AVAILABLE RECORDS START

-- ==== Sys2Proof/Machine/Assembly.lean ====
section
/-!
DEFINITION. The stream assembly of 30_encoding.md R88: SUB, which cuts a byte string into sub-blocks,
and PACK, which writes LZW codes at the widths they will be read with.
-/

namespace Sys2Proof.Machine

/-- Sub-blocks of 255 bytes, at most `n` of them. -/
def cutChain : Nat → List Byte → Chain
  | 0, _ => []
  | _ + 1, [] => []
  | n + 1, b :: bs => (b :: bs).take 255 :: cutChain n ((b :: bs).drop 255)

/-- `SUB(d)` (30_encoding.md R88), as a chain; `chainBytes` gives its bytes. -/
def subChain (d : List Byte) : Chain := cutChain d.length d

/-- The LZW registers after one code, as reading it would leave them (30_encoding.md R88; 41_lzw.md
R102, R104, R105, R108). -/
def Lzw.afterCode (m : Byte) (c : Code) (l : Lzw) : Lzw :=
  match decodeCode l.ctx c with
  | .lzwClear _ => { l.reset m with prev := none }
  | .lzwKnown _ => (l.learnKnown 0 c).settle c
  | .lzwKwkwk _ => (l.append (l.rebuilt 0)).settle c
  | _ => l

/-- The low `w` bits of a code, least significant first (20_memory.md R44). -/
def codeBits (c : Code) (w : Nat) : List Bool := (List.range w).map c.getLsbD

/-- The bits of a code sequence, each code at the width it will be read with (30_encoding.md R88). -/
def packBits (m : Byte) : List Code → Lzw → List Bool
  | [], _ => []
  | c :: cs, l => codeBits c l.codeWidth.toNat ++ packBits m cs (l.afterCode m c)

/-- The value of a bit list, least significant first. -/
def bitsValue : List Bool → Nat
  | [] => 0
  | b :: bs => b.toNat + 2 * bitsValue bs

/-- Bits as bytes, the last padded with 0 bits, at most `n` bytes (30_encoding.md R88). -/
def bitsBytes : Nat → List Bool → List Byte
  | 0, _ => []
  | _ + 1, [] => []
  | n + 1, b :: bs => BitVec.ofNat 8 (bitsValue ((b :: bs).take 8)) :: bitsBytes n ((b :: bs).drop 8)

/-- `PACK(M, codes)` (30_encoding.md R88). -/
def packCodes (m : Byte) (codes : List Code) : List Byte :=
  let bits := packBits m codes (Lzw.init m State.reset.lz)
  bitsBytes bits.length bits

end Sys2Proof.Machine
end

AVAILABLE RECORDS END
AVAILABLE RECORDS START

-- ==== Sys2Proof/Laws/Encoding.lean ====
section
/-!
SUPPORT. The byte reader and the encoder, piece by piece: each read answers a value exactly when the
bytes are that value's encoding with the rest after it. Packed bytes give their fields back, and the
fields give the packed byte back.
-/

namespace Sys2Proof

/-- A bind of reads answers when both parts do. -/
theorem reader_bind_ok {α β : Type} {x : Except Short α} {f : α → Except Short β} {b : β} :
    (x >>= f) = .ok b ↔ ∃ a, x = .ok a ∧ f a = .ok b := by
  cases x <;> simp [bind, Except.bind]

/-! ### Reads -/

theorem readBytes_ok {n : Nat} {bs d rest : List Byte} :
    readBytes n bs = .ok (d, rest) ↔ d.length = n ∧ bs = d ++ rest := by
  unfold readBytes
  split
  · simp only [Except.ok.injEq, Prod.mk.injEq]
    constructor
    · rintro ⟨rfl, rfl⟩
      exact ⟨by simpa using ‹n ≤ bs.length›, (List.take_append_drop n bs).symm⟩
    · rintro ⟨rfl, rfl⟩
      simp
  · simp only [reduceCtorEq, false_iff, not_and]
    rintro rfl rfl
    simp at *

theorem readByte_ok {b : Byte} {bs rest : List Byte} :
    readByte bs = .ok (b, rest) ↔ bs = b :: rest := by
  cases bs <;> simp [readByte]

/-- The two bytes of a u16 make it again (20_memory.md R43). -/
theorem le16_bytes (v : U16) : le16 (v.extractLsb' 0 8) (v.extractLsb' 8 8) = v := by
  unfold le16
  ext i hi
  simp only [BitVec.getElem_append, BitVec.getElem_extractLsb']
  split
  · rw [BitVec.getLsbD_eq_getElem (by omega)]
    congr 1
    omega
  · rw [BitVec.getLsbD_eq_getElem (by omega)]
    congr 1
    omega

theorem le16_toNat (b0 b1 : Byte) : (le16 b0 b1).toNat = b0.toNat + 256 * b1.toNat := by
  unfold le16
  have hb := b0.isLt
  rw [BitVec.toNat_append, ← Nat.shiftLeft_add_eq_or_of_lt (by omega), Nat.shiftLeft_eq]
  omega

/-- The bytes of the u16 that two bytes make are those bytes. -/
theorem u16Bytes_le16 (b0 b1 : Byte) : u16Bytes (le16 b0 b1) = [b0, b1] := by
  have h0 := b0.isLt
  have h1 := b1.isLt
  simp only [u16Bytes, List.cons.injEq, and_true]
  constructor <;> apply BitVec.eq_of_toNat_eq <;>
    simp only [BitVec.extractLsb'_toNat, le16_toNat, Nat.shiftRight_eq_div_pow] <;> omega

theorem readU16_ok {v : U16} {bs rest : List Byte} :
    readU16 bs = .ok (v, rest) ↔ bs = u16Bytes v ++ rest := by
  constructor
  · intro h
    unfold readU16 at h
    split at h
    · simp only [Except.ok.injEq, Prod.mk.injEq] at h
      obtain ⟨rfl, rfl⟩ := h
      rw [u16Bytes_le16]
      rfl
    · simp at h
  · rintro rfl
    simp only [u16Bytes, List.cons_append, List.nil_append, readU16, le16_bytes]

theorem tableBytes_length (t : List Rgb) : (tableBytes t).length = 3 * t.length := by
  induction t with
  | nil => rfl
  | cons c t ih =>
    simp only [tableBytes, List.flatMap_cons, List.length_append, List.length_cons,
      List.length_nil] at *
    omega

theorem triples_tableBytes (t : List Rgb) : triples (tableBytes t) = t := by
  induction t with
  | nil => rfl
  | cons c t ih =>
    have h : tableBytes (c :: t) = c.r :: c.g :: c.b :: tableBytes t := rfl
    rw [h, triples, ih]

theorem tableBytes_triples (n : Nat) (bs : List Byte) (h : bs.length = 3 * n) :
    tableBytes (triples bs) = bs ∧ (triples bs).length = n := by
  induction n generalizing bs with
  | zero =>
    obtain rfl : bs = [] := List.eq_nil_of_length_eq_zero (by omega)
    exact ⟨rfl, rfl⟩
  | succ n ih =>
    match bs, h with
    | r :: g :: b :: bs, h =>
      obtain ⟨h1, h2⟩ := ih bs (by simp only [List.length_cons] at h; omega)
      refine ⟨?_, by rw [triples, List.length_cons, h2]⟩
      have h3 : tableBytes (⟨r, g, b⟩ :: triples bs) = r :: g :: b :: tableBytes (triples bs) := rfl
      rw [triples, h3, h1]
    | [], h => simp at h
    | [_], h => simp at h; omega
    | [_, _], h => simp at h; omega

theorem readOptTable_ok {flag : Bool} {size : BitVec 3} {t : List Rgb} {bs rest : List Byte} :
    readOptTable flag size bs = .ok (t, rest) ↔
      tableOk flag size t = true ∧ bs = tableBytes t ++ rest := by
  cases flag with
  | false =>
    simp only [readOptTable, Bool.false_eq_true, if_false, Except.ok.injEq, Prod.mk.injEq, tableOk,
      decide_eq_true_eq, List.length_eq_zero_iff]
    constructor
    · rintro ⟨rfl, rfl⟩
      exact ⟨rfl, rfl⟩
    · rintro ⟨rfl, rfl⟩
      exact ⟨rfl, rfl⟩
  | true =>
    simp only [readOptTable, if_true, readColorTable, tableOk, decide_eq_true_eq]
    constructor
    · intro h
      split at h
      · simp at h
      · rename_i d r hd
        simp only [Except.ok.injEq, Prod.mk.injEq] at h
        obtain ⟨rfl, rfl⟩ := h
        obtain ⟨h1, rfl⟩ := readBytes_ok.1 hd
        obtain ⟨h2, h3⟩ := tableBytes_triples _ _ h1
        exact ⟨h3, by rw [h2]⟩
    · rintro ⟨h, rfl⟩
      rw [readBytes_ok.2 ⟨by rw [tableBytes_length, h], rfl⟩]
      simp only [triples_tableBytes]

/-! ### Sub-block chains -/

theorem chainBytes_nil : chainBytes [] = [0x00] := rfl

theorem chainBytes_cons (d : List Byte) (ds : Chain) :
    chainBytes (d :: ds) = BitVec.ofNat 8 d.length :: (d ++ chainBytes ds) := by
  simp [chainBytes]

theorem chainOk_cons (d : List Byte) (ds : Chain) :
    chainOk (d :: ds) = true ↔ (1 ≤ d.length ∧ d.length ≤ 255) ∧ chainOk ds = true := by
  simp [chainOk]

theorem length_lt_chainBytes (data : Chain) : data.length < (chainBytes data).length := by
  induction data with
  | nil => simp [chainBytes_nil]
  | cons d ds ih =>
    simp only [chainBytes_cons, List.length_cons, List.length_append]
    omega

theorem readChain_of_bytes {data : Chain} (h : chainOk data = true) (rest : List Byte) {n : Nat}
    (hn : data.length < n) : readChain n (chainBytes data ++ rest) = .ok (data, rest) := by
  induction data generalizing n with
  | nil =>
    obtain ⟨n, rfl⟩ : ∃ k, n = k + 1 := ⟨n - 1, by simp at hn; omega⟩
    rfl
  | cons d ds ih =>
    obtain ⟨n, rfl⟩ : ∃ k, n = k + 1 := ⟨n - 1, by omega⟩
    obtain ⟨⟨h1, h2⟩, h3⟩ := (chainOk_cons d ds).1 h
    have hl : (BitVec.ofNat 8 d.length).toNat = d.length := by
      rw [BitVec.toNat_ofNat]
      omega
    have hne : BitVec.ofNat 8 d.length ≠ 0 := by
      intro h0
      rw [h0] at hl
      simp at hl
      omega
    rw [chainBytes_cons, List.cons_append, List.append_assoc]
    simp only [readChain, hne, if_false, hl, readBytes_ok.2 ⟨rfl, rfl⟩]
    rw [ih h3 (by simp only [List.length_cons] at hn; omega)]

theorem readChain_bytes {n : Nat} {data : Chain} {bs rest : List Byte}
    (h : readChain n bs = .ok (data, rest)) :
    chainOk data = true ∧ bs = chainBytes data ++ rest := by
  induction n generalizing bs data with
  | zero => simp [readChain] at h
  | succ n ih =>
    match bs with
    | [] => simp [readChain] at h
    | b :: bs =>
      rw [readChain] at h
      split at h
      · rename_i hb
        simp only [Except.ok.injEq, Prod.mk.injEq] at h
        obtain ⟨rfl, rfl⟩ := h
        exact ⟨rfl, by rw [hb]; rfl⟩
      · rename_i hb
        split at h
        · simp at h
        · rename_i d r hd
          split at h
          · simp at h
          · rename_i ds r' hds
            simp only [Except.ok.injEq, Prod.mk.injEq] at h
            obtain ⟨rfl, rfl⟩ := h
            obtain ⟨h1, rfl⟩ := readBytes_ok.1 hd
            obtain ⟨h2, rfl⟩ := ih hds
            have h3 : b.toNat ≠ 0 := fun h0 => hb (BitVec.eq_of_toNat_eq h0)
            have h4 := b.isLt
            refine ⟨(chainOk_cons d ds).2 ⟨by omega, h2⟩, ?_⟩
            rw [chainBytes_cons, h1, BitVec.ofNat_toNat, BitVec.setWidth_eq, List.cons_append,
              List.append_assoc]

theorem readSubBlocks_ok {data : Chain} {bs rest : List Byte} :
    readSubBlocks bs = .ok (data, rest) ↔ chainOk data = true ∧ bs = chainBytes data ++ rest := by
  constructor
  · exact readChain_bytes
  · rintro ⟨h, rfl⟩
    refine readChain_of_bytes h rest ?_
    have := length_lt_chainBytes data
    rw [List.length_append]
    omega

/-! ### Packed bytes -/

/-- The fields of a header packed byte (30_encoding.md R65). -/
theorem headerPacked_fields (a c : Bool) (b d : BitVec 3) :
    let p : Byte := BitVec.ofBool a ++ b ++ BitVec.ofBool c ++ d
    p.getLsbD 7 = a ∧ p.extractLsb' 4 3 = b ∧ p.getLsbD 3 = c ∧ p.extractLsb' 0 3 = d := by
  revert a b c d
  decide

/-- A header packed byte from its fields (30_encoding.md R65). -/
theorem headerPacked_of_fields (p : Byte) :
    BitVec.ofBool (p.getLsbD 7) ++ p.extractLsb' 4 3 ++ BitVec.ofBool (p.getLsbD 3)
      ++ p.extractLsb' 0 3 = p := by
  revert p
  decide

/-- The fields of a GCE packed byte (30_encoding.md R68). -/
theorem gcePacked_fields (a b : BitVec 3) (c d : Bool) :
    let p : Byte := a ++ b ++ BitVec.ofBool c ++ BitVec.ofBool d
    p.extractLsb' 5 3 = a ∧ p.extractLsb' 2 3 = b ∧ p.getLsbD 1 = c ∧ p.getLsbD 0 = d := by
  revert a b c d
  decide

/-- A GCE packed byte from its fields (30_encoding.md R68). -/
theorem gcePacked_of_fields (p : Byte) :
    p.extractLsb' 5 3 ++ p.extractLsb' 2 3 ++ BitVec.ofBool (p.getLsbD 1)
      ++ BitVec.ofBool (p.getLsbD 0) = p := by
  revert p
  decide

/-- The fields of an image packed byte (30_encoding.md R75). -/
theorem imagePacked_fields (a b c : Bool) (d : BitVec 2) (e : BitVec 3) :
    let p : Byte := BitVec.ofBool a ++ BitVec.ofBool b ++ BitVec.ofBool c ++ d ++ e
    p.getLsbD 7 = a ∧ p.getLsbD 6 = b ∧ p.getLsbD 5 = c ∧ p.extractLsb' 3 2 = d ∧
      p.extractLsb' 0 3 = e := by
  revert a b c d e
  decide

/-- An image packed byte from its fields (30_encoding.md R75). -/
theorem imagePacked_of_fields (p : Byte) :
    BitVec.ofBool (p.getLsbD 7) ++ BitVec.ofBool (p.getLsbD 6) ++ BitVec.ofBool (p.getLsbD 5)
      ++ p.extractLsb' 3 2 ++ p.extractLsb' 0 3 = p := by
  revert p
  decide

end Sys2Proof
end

AVAILABLE RECORDS END
AVAILABLE RECORDS START

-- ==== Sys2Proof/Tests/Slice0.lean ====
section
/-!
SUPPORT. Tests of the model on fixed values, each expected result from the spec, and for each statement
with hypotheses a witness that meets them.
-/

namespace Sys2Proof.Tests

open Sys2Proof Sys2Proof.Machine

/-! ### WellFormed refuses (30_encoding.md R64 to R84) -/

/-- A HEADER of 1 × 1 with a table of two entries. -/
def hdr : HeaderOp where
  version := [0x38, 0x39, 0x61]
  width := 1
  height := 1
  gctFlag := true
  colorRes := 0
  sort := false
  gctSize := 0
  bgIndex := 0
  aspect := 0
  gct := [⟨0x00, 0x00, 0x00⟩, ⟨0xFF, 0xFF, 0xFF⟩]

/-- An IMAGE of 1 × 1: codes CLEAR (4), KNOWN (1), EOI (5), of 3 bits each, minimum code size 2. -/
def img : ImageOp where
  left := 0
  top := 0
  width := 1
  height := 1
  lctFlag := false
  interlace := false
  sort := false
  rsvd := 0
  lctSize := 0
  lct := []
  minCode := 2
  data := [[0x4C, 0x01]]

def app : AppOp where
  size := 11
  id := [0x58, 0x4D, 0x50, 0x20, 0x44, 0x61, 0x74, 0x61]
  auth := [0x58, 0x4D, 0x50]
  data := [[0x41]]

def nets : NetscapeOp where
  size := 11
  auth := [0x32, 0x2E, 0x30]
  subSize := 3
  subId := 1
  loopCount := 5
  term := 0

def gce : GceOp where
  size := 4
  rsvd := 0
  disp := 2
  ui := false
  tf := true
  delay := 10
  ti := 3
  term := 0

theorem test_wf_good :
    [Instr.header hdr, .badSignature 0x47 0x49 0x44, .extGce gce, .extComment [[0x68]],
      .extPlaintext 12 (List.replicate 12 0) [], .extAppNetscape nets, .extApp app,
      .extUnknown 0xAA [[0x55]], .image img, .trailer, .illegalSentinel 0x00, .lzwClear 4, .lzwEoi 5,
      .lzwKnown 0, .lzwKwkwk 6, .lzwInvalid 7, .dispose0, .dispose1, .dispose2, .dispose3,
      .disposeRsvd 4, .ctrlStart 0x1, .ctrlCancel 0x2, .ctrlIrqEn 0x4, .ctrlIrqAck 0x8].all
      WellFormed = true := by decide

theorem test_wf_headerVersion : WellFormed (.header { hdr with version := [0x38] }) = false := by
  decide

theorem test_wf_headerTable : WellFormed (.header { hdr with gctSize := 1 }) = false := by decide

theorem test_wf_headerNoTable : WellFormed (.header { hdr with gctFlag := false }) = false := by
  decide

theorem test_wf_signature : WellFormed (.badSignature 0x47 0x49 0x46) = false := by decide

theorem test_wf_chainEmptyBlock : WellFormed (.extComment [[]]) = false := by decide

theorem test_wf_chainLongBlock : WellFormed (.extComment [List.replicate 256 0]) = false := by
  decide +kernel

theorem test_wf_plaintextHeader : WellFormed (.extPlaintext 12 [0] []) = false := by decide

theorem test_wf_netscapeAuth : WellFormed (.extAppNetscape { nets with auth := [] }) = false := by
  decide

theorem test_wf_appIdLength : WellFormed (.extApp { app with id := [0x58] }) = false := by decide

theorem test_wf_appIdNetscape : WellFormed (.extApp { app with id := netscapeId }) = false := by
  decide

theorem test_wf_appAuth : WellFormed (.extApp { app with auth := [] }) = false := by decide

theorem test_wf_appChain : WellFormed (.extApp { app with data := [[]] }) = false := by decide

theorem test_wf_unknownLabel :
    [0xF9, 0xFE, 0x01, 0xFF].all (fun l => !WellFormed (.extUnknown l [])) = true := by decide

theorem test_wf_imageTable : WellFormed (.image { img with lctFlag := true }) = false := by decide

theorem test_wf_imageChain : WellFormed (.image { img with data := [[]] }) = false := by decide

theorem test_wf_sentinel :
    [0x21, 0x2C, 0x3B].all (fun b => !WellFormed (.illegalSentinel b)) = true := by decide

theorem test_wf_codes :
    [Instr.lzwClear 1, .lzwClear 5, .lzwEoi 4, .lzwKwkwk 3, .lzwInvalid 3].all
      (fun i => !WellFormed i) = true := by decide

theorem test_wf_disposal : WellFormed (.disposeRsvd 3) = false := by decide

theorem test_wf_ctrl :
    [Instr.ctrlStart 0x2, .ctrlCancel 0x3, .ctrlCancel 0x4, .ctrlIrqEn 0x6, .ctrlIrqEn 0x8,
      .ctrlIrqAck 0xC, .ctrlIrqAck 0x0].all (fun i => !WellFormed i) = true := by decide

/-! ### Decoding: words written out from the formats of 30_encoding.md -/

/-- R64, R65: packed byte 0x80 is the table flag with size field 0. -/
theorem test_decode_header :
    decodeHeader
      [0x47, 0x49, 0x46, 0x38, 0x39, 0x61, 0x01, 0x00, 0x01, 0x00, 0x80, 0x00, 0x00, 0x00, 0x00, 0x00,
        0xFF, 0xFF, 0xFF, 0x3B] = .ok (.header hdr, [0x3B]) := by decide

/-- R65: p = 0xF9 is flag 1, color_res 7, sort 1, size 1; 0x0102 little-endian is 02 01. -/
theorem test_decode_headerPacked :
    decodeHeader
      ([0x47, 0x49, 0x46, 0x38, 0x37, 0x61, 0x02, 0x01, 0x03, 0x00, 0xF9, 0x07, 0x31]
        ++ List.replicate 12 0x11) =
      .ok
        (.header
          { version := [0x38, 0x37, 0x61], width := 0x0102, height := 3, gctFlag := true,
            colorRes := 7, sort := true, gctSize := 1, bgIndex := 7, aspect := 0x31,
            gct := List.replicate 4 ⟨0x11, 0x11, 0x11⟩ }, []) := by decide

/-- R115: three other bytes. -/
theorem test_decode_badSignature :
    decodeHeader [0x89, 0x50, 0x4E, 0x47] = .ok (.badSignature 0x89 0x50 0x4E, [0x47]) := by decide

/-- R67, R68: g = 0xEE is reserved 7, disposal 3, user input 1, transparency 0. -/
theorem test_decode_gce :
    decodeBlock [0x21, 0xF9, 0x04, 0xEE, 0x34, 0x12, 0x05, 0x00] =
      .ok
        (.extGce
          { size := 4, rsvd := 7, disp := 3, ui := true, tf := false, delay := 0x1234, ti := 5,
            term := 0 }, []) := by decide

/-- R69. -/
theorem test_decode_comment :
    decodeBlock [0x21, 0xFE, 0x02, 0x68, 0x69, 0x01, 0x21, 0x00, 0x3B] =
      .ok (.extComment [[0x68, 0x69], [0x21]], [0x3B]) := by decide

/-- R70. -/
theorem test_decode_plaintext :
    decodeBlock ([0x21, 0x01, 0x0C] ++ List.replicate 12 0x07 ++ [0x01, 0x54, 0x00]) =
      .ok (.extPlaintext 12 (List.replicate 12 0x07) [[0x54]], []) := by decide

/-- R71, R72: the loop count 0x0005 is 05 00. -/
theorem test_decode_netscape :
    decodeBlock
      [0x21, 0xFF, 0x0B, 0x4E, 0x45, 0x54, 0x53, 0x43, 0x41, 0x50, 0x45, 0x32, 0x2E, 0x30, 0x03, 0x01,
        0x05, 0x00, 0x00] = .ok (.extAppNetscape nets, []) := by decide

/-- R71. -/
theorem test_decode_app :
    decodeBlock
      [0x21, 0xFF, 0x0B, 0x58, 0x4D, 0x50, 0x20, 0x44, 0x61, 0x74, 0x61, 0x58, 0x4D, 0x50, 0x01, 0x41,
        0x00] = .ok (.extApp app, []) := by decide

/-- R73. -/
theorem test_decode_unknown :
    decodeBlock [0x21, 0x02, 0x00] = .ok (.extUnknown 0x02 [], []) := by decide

AVAILABLE RECORDS END

WHAT TO DO
Report each line of the data in which "decodeBlock" occurs.

ANSWER SPACE
    decodeBlock [0x21, 0xF9, 0x04, 0xEE, 0x34, 0x12, 0x05, 0x00] =
    decodeBlock [0x21, 0xFE, 0x02, 0x68, 0x69, 0x01, 0x21, 0x00, 0x3B] =
    decodeBlock ([0x21, 0x01, 0x0C] ++ List.replicate 12 0x07 ++ [0x01, 0x54, 0x00]) =
    decodeBlock
    decodeBlock
    decodeBlock [0x21, 0x02, 0x00] = .ok (.extUnknown 0x02 [], []) := by decide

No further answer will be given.